Work task
Here is the task for the records below: repeat exactly the lines from the one with "base off) (s.reg sr)" to the one with "u.mem = t.mem", both included, and nothing else.

[Saved data entries]
-------

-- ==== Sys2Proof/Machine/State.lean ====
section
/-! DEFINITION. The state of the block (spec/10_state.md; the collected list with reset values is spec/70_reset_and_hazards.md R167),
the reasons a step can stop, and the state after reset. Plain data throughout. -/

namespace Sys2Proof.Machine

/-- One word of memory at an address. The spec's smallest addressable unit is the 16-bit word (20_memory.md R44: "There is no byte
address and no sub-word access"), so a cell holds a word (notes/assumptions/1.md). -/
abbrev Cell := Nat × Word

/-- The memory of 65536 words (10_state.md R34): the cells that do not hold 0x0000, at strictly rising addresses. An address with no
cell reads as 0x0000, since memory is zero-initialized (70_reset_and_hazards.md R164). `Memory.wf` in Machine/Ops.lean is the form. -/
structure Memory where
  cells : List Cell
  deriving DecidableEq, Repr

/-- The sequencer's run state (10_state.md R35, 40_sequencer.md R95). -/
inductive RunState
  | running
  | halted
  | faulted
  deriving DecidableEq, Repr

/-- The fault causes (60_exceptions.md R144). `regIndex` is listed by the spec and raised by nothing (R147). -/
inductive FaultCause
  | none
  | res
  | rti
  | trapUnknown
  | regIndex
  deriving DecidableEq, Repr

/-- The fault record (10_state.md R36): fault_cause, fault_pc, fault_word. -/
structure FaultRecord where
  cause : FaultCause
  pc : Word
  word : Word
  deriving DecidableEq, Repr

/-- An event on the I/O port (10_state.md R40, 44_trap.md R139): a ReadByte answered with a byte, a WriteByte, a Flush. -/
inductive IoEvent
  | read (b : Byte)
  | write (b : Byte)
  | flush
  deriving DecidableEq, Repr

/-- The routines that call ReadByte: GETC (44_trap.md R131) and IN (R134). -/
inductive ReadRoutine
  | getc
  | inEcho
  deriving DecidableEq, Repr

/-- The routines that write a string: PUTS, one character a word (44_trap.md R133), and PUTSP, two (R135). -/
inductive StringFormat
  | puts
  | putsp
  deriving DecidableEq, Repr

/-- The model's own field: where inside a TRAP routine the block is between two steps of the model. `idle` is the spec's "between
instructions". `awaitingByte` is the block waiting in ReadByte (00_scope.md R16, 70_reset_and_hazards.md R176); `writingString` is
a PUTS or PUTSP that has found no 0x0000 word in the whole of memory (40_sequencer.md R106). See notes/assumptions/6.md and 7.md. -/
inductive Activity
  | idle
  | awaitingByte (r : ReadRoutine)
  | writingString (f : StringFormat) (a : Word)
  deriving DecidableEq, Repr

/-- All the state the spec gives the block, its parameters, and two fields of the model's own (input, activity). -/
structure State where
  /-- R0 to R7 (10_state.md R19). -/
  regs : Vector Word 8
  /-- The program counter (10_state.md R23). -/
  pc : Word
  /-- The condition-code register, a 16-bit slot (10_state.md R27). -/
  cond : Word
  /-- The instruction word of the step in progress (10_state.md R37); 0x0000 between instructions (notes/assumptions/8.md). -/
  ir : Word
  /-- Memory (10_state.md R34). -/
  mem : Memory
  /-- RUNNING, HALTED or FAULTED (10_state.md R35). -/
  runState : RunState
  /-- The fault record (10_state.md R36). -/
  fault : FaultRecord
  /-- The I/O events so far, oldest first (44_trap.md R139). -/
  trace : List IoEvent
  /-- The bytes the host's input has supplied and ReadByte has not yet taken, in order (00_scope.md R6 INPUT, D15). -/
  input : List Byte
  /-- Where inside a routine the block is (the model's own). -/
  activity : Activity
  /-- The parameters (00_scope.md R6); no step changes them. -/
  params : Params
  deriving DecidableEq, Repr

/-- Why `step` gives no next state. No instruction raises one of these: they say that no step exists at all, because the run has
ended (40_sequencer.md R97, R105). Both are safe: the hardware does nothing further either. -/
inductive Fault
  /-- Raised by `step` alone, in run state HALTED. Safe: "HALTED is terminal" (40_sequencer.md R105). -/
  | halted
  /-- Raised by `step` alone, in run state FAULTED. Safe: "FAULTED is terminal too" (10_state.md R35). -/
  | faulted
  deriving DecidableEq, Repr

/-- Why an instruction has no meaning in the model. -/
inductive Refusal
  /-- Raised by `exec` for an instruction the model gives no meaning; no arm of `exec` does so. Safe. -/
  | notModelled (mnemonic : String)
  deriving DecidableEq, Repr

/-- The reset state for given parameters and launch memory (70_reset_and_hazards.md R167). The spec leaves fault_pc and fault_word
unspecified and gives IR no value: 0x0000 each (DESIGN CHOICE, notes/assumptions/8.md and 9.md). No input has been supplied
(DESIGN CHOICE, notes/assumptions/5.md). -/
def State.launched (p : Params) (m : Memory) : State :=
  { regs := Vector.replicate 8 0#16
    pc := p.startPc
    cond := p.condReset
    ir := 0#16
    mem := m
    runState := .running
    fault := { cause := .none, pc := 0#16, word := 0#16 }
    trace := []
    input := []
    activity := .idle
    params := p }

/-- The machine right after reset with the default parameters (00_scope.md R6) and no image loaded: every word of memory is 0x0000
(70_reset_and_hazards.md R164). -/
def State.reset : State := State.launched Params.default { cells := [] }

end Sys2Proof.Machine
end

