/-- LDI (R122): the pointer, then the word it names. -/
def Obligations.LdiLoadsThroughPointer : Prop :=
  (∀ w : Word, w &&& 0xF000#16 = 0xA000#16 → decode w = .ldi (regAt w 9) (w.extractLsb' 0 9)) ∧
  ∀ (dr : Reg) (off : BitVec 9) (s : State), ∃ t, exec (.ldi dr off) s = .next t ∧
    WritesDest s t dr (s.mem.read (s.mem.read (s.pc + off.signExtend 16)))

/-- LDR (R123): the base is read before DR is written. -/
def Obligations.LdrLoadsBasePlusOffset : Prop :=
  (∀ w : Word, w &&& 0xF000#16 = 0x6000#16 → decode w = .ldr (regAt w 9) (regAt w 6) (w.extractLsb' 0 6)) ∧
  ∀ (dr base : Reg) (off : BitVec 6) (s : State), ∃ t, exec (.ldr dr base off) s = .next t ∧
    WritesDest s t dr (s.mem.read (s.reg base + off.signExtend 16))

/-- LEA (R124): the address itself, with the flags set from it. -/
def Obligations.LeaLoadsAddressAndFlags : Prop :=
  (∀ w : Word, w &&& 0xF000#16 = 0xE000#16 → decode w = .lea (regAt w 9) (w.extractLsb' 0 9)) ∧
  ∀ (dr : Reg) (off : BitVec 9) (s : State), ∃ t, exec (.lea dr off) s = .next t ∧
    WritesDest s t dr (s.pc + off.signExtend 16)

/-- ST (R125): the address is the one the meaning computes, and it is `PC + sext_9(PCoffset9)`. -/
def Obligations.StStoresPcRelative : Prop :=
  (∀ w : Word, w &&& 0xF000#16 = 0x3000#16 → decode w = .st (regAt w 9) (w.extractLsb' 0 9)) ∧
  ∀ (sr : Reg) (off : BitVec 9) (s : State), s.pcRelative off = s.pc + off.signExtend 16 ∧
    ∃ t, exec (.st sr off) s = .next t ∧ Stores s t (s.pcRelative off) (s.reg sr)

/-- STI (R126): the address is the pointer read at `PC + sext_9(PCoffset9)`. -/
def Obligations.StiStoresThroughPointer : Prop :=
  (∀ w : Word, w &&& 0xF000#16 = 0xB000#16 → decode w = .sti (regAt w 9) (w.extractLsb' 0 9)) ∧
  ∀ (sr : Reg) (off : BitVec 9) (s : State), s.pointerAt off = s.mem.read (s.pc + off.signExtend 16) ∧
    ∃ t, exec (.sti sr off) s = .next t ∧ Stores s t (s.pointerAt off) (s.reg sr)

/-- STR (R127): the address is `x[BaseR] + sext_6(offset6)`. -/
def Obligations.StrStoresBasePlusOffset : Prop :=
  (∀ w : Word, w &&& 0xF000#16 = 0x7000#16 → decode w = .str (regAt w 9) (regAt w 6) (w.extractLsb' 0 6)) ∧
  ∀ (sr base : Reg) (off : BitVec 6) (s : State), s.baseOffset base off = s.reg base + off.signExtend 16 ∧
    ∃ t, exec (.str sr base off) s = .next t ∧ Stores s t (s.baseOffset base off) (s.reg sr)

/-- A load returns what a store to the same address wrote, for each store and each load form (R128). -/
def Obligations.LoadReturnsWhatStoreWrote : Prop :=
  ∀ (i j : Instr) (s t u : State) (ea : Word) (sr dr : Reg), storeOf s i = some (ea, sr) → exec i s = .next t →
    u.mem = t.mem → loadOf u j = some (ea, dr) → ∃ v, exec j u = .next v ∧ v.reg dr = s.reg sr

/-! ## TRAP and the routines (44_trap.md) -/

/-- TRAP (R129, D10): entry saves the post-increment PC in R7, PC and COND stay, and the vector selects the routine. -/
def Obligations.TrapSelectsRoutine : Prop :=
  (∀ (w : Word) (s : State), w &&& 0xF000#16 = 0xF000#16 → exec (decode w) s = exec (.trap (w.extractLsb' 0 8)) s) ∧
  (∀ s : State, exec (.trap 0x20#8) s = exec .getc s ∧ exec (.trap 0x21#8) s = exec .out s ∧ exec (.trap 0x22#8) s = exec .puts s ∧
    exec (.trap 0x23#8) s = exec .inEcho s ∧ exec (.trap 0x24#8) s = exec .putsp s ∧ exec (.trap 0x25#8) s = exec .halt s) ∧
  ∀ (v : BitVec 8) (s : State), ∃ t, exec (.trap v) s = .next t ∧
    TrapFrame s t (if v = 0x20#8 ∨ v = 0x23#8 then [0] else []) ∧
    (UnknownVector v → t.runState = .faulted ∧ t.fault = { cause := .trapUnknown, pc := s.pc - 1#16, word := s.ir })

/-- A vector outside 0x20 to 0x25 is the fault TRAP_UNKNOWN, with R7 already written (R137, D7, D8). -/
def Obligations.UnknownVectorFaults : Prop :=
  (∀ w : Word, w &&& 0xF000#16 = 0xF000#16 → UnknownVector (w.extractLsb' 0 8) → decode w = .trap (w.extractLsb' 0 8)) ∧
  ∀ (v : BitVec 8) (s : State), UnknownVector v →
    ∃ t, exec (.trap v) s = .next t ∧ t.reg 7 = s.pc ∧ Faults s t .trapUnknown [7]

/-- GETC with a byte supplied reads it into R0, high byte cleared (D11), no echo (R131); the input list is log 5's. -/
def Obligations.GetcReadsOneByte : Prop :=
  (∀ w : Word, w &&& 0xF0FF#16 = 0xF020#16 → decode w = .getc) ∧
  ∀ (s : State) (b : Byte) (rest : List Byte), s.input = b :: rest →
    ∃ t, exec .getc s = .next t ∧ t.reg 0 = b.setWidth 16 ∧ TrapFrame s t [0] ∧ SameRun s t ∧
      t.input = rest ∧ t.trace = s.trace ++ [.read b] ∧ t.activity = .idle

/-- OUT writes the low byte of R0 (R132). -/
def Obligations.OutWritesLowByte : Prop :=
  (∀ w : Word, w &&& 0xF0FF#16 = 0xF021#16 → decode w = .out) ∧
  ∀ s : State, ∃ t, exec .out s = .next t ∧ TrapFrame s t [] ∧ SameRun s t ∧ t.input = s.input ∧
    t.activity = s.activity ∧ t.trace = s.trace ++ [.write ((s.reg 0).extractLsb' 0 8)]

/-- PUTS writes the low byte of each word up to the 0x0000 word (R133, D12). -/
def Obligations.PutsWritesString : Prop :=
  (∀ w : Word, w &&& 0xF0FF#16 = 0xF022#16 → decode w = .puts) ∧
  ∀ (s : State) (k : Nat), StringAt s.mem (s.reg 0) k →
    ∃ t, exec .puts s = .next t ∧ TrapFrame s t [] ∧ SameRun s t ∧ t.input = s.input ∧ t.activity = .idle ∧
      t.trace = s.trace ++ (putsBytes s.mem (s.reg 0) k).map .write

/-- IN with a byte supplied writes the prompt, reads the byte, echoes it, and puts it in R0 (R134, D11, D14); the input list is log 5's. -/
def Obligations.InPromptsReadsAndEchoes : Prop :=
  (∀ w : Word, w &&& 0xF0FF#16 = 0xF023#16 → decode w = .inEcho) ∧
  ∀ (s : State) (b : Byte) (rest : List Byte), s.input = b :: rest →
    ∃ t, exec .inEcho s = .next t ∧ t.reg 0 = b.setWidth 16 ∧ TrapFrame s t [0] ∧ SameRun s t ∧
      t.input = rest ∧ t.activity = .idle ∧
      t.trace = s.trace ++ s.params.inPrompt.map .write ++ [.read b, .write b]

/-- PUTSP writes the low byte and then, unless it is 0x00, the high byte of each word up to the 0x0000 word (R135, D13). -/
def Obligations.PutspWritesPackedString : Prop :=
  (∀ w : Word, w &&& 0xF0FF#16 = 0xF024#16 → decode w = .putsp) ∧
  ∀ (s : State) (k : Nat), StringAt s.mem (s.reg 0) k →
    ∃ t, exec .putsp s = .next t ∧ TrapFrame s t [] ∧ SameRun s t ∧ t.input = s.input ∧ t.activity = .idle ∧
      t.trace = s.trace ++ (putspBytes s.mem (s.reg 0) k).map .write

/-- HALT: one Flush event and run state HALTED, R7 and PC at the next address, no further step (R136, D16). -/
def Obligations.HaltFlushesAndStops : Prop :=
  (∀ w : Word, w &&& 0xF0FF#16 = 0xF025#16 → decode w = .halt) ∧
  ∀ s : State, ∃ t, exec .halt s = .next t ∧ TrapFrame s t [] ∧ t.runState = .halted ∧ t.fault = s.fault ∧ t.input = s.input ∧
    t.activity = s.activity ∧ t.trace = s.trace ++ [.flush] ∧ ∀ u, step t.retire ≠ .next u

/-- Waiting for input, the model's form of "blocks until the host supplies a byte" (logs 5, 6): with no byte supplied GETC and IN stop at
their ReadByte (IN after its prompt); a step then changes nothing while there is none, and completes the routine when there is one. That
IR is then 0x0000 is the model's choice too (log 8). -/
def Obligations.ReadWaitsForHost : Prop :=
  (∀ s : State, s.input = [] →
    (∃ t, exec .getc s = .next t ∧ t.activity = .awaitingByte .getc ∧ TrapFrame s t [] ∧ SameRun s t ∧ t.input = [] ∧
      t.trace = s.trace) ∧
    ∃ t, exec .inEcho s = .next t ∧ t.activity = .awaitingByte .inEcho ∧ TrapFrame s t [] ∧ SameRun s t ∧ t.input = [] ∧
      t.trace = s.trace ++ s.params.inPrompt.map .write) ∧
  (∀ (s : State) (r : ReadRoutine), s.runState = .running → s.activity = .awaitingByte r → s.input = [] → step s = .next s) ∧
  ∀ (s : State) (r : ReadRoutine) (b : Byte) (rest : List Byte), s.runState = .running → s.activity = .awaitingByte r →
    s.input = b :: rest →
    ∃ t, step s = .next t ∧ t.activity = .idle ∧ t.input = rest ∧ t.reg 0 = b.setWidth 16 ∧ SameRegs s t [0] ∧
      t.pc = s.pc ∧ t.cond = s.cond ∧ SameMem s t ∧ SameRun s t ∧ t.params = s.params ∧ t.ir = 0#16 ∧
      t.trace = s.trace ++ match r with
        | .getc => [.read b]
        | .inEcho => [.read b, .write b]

-------

Finished task
    ∃ t, exec (.str sr base off) s = .next t ∧ Stores s t (s.baseOffset base off) (s.reg sr)

/-- A load returns what a store to the same address wrote, for each store and each load form (R128). -/
def Obligations.LoadReturnsWhatStoreWrote : Prop :=
  ∀ (i j : Instr) (s t u : State) (ea : Word) (sr dr : Reg), storeOf s i = some (ea, sr) → exec i s = .next t →
    u.mem = t.mem → loadOf u j = some (ea, dr) → ∃ v, exec j u = .next v ∧ v.reg dr = s.reg sr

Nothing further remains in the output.